First popularized by Amos Elon as “White Ashkenazi Socialists with Protektsia,” I favored updating it, in recognition of the new wealthy class of Israelis that has developed, to “White Ashkenazi Secular Privileged.” I saw in the street occurrences a last gasp of the once-hegemonic Mapai WASP.
One of the most prominent of its helmsmen, both intellectually, investment-wise, and on the streets, is undoubtedly former prime minister Ehud Barak. He founded the “Black Flags” group before their fascist-uniformed-in-black appearance caused their quick exit, to be replaced by Shikma Bressler, she of the recognizable “Liberty Leading the People” pose a la Eugène Delacroix.
It was Barak, at his 2023 Chatham House interview in London, who laid out a plan taken from the “common denominator” of protest, conceived by Erica Chenoweth and Maria J. Stephan of Columbia University, which requires only 8% of the adult population to succeed, if they are persistent. Barak, kibbutz-born and raised, military hero, short-term former prime minister, and an almost-oligarch, was and remains at the core of the anti-Netanyahu campaigns.
He is one of the figureheads of the century-old clash between the Zionist Left, that of the Histadrut labor union and its elements, and the Zionist Right, that of the followers of Ze’ev Jabotinsky and the legacy of the pre-state undergrounds. The struggle is over who can more effectively influence the country’s social and cultural makeup, its political atmosphere and values, and its economy and strategic policies. It is over who controls the institutions of power, then and now. It is a conflict over issues of tradition, identity norms, and social order values.
The Israeli Left is no longer socialist. But the idea of being secular, of mimicking Western progressivism behavior, and achieving financial success from global markets in computer-related fields, all mark their identity. As such, the country’s institutional order – elections, political representation, the character of judicial decisions and, of course, religion in the public square – becomes paramount.
Barak, again at that March 2023 Chatham House interview, spoke of a certain type of people who would oppose the Netanyahu government. For him, “solidity” was their defining characteristic and they would almost all be from the military.
From theory to evidence
I was, of course, observing and theorizing then. Yet, thanks to the release of the Jeffrey Epstein files, we have been provided with a unique opportunity of insight into Barak’s actual machinations.

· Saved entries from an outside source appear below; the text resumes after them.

-- ==== Sys2Proof/Certificates/Slice0/Obligations.lean ====
section
/-!
DEFINITION. The statements for the provers: what the numbered rules of spec/ say an instruction or the machine does. In a statement
about `exec` the state `s` is the one the run loop hands to Execute, whose slot 0 already holds `pc0 +16 2` (R67);
`StepRunsDecodedInstruction` ties it to `step`.
-/

open Sys2Proof Sys2Proof.Machine

/-! ### Encoding -/

/-- Decoding the two words of any instruction gives the instruction back, for every value of every operand (R52 to R57, R62). -/
def Obligations.DecodeInvertsEncode : Prop :=
  ∀ i : Instr, decode (encode i).1 (encode i).2 = i

/-- Encoding what a word pair decodes to gives the pair back with its ignored bits cleared: the decoder drops no used bit and
misplaces none (R54, R57, R62). -/
def Obligations.EncodeInvertsDecodeUpToIgnoredBits : Prop :=
  ∀ w1 w2 : Word,
    encode (decode w1 w2) =
      (w1 &&& usedBitsOfWord1 (opcodeOf w1), w2 &&& usedBitsOfWord2 (opcodeOf w1))

/-- R56: "Ignored fields … may hold any value, and the core does not check them. Such a value changes nothing". Two word pairs that
agree on the bits their opcode uses decode to the same instruction, so they execute alike in every state. -/
def Obligations.IgnoredBitsChangeNothing : Prop :=
  ∀ w1 w2 v1 v2 : Word,
    opcodeOf v1 = opcodeOf w1 →
    v1 &&& usedBitsOfWord1 (opcodeOf w1) = w1 &&& usedBitsOfWord1 (opcodeOf w1) →
    v2 &&& usedBitsOfWord2 (opcodeOf w1) = w2 &&& usedBitsOfWord2 (opcodeOf w1) →
    decode v1 v2 = decode w1 w2 ∧ ∀ s : State, exec (decode v1 v2) s = exec (decode w1 w2) s

/-- The encoded words of the spec's programs and tables decode to the instructions they stand for (spec/95, E5 and P2; R57). -/
def Obligations.SampleWordsDecodeAsSpecified : Prop :=
  decode 0x0234#16 0x0000#16 = .add 2 3 4 ∧ decode 0x1343#16 0x0000#16 = .sub 3 4 3 ∧
  decode 0x3230#16 0x0000#16 = .and 2 3 ∧ decode 0x6320#16 0x0000#16 = .cpy 3 2 ∧
  decode 0x8200#16 0x0100#16 = .mov 2 0x0100 ∧ decode 0xE100#16 0x0006#16 = .j 1 0 0x0006 ∧
  decode 0xBFFF#16 0x0000#16 = .reservedB ∧ decode 0xFFFF#16 0xFFFF#16 = .hlt

/-! ### The cycle -/

/-- R65: a cycle fetches `P[pc0]` and `P[pc0 +16 1]`, sets the PC to `pc0 +16 2` and executes the decoded instruction. The state
Execute sees differs from `s` in the PC and in the cycle count alone. -/
def Obligations.StepRunsDecodedInstruction : Prop :=
  ∀ (s : State) (i : Instr), Ready s → decode (s.readProgram s.pc) (s.readProgram (s.pc + 1)) = i →
    step s = exec i s.beginCycle ∧
    s.beginCycle.pc = s.pc + 2 ∧ RegsKeptExcept [0] s s.beginCycle ∧ DataKept s s.beginCycle ∧
    ProgramKept s s.beginCycle ∧ s.beginCycle.out = s.out ∧ s.beginCycle.halted = s.halted ∧
    s.beginCycle.haltCause = s.haltCause ∧ s.beginCycle.params = s.params ∧ s.beginCycle.loaded = s.loaded ∧
    s.beginCycle.cycles = s.cycles + 1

As revealed here in Israel by The Jerusalem Post’s Shir Perets and broadcast by Yishai Friedman of Channel 14, during a working meeting in 2015 between Epstein, then-defense minister Barak, and former US Treasury secretary Larry Summers, Barak informed Epstein of conversations he had conducted with Russian President Vladimir Putin.
One central item that Barak pushed was his desire for a million Russians to convert to Judaism. Once “Jewish,” he would be aided by Putin to have them immigrate to Israel and conclusively transform the nation’s social, ethnic, and religious character.
Not forgetting to entice Epstein to adopt the plan by assuring him that “There are many young, handsome girls [who] will come,” Barak insisted that what he wanted to do was achieve selective and quality control over the future demographics of Israel’s population. He told Putin that “what we need is just one more million to change Israel in a dramatic manner: the million Russians.”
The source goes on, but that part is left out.